First, I added unicode Hangul area in StandardTokenizer.jj and generated java code with JavaCC. And then I manually applied changes to StandardTokenizerTokenManager.cs.
Comment 7 Young-Ho Cha 2006-01-26 01:00:38 UTC
after apply from dittos' patch, I can search hangul syllable("\uac00"-"\ud7a3"), but can't search hangul jamo(decomposited)("\u1100"-"\u11f9") code. so I add hangul jamo area in StandardTokenizer.jj.

Comment 8 Young-Ho Cha 2006-01-26 01:02:38 UTC
Created attachment 58132 [details] [review]
add Hangul Jamo and Syllable area in Lucene.Net
Comment 9 Joe Shaw 2006-01-26 19:14:58 UTC
I've committed this patch, thanks!
Comment 10 Debajyoti Bera 2006-10-05 17:48:28 UTC
Young-Ho Cha and dittos,
  Recently we merged Lucene.Net-1.9.1 to CVS head.
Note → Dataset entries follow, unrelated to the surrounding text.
def LSs (l : List Lease) (code : Nat) (a : List Nat) (path : List Nat := []) : State := {V0 (VC code (A4 a) path) with vtk.leases := l, vtk.nextLease := 4294967295}
def L1 : Lease := ⟨3,5,[0],true,100⟩
def L2 : Lease := ⟨4,6,[0,2],true,100⟩

theorem witness :
    (∃ (s : State) (t : Nat) (c : VtkCmd) (p : List Nat) (l : Lease), let now := max s.now t;
      let live := s.vtk.leases.filter fun l => decide (now < l.ends);
      let mine := fun (code : Nat) => s.frontReady = some c ∧ c.code = code;
      let held := live.any (fun l => l.session != c.session && pathsMeet l.path p) = true;
      let full := 256 ≤ live.length ∨ 16 ≤ (live.filter (·.session == c.session)).length; mine 0x60 ∧ s.leasePath c = some p ∧ ¬ held ∧
      ¬ full) ∧
    (∃ (s : State) (t : Nat) (c : VtkCmd) (p : List Nat) (l : Lease), let now := max s.now t;
      let live := s.vtk.leases.filter fun l => decide (now < l.ends);
      let mine := fun (code : Nat) => s.frontReady = some c ∧ c.code = code;
      let held := live.any (fun l => l.session != c.session && pathsMeet l.path p) = true; mine 0x60 ∧ s.leasePath c = some p ∧ held) ∧
    (∃ (s : State) (t : Nat) (c : VtkCmd) (p : List Nat) (l : Lease), let now := max s.now t;
      let live := s.vtk.leases.filter fun l => decide (now < l.ends);
      let mine := fun (code : Nat) => s.frontReady = some c ∧ c.code = code;
      let held := live.any (fun l => l.session != c.session && pathsMeet l.path p) = true;
      let full := 256 ≤ live.length ∨ 16 ≤ (live.filter (·.session == c.session)).length; mine 0x60 ∧ s.leasePath c = some p ∧ ¬ held ∧
      full) ∧
    (∃ (s : State) (c : VtkCmd), let mine := fun (code : Nat) => s.frontReady = some c ∧ c.code = code; mine 0x60 ∧
      s.leasePath c = none) ∧
    (∃ (s : State) (t : Nat) (c : VtkCmd) (l : Lease), let s0 : State := { s.at t with vtk.ready := s.vtk.ready.erase c };
      let mine := fun (code : Nat) => s.frontReady = some c ∧ c.code = code; mine 0x61 ∧ s0.ownLease c = some l) ∧
    (∃ (s : State) (t : Nat) (c : VtkCmd), let s0 : State := { s.at t with vtk.ready := s.vtk.ready.erase c };
      let mine := fun (code : Nat) => s.frontReady = some c ∧ c.code = code; mine 0x61 ∧ s0.ownLease c = none) ∧
    (∃ (s : State) (t : Nat) (c : VtkCmd) (l : Lease), let s0 : State := { s.at t with vtk.ready := s.vtk.ready.erase c };
      let mine := fun (code : Nat) => s.frontReady = some c ∧ c.code = code; mine 0x62 ∧ s0.ownLease c = some l) ∧
    (∃ (s : State) (t : Nat) (c : VtkCmd), let s0 : State := { s.at t with vtk.ready := s.vtk.ready.erase c };
      let mine := fun (code : Nat) => s.frontReady = some c ∧ c.code = code; mine 0x62 ∧ s0.ownLease c = none) ∧
    (∃ (s : State) (c : VtkCmd), let mine := fun (code : Nat) => s.frontReady = some c ∧ c.code = code; mine 0x70 ∧ c.session < 64) ∧
    (∃ (s : State) (t : Nat) (n : Nat), let now := max s.now t; s.sessState n = 2 ∧ (s.sess n).challenge.isSome = true ∧
      (s.sess n).next = (s.sess n).unlockSeq + 1 ∧ 5940 * 100000 + (s.sess n).unlockAt ≤ now) ∧
    (∃ (s : State) (t : Nat) (n : Nat), let now := max s.now t; ((s.sess n).challenge = none ∨
      now < 5940 * 100000 + (s.sess n).unlockAt)) ∧
    (∃ (s : State) (t : Nat) (n : Nat), let now := max s.now t; s.sessState n = 1 ∧ 5940 * 1000000 + (s.sess n).helloAt ≤ now) ∧
    (∃ (s : State) (t : Nat) (n : Nat), let now := max s.now t; (s.sessState n ≠ 1 ∨ now < 5940 * 1000000 + (s.sess n).helloAt)) ∧
    (∃ (s : State) (t : Nat) (n : Nat), let now := max s.now t; s.sessState n = 2 ∧ 5940 * 10000000 + (s.sess n).lastCommand ≤ now) ∧
    (∃ (s : State) (t : Nat) (n : Nat), let now := max s.now t; (s.sessState n ≠ 2 ∨ now < 5940 * 10000000 + (s.sess n).lastCommand)) :=
  ⟨⟨LSs [L1,{L2 with ends := 6}] 0x60 [7,1], 6, VC 0x60 (A4 [7,1]), [0], ⟨0,0,[],false,0⟩, by decide +kernel⟩,
   ⟨LSs [L1,L2] 0x60 [7,1], 6, VC 0x60 (A4 [7,1]), [0], ⟨0,0,[],false,0⟩, by decide +kernel⟩,
   ⟨LSs (List.replicate 16 L1) 0x60 [7,1], 6, VC 0x60 (A4 [7,1]), [0], ⟨0,0,[],false,0⟩, by decide +kernel⟩,
   ⟨LSs [] 0x60 [7,1] [1], VC 0x60 (A4 [7,1]) [1], by decide +kernel⟩,
   ⟨LSs [L2,L1] 0x61 [3,9], 6, VC 0x61 (A4 [3,9]), L1, by decide +kernel⟩,
   ⟨LSs [L2,L1] 0x61 [4,9], 6, VC 0x61 (A4 [4,9]), by decide +kernel⟩,
   ⟨LSs [L2,L1] 0x62 [3], 6, VC 0x62 (A4 [3]), L1, by decide +kernel⟩,
   ⟨LSs [L2,L1] 0x62 [4], 6, VC 0x62 (A4 [4]), by decide +kernel⟩,
   ⟨LSs [] 0x70 [], VC 0x70, by decide +kernel⟩,
   ⟨V0 (VC 0) [] {challenge := some [1#8], unlockSeq := 5}, 594000000, 5, by decide +kernel⟩,
   ⟨V0 (VC 0) [] {challenge := some [1#8], unlockSeq := 5}, 593999999, 5, by decide +kernel⟩,
   ⟨V0 (VC 0) [(F.VTK_SESSION.state 5, 1)] {}, 5940000000, 5, by decide +kernel⟩,
   ⟨V0 (VC 0) [(F.VTK_SESSION.state 5, 1)] {helloAt := 1}, 5940000000, 5, by decide +kernel⟩,
   ⟨{V0 (VC 0) with vtk.leases := [L1,L2]}, 59400000000, 5, by decide +kernel⟩,
   ⟨{V0 (VC 0) [] {lastCommand := 1} with vtk.leases := [L1,L2]}, 59400000000, 5, by decide +kernel⟩⟩

end VertikLeasesAndSessions

namespace VertikMessages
The patch that was merged earlier didnot apply cleanly and then it looked like it wont be necessary in 1.9.1. As of now, the CVS head doesnt contain the patch. Could one of you test the current CVS to see everything is working correctly as before ?
Thanks,
- dBera
Comment 11 Young-Ho Cha 2006-10-08 05:01:28 UTC
There is Hangul syllable support in CVS Head, but no support for Hangul Jamo.

I'll attach a patch for Hangul Jamo support.

Comment 12 Young-Ho Cha 2006-10-08 05:02:25 UTC
Created attachment 74265 [details] [review]
Hangul Jamo support patch for CVS Head
Comment 13 Joe Shaw 2006-10-20 16:23:58 UTC
Sorry, I missed this patch for the 0.2.11 release, I've just checked it in.

I'm also going to submit the .jj patch upstream to Lucene.